_Supplied data:_

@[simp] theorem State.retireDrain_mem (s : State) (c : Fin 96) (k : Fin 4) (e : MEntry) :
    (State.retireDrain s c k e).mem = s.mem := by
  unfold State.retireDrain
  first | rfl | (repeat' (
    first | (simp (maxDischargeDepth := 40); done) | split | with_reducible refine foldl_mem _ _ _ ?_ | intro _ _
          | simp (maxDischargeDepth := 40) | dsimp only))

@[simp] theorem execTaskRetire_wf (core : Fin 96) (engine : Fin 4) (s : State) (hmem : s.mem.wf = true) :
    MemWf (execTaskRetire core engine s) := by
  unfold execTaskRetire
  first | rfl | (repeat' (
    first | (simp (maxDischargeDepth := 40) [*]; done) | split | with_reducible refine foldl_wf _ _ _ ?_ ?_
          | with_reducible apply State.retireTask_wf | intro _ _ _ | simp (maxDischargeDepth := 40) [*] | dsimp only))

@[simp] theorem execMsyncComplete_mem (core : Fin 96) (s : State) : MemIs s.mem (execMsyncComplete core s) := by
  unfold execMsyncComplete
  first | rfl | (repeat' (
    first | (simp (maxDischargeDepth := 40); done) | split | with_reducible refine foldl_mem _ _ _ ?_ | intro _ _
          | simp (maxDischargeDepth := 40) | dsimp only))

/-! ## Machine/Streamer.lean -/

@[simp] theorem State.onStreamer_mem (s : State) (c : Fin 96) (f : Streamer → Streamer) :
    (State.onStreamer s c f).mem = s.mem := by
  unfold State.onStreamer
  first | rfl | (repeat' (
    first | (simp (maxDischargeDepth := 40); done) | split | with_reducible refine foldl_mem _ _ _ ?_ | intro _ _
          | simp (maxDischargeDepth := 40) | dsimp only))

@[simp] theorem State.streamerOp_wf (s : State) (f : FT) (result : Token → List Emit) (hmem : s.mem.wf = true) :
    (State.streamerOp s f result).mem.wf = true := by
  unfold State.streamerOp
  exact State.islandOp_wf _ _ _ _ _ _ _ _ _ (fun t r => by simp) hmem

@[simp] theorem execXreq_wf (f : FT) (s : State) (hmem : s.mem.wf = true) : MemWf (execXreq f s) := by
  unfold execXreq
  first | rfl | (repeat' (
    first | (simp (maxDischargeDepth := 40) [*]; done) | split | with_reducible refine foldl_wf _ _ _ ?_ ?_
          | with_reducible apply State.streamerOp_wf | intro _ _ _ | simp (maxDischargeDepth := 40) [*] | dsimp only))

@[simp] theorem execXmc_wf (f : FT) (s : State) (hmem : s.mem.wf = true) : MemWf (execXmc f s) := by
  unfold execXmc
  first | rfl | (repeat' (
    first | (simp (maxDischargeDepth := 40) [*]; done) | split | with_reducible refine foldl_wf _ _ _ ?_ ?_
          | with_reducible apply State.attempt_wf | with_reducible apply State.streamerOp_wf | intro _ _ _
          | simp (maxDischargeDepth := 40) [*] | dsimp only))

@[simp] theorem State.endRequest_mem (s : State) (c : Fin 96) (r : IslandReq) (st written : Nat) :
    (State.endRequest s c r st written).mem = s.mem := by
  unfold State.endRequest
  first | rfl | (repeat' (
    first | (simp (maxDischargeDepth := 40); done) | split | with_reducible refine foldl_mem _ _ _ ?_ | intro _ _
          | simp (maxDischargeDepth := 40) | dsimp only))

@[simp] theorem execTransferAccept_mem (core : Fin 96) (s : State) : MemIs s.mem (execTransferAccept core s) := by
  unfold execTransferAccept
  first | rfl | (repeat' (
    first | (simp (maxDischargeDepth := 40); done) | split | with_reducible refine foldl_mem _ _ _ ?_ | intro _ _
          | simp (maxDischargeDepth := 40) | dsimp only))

_Directions:_
Copy out the lines of the records above in which the string "execMsyncComplete" appears.

_Completed exercise:_
@[simp] theorem execMsyncComplete_mem (core : Fin 96) (s : State) : MemIs s.mem (execMsyncComplete core s) := by
  unfold execMsyncComplete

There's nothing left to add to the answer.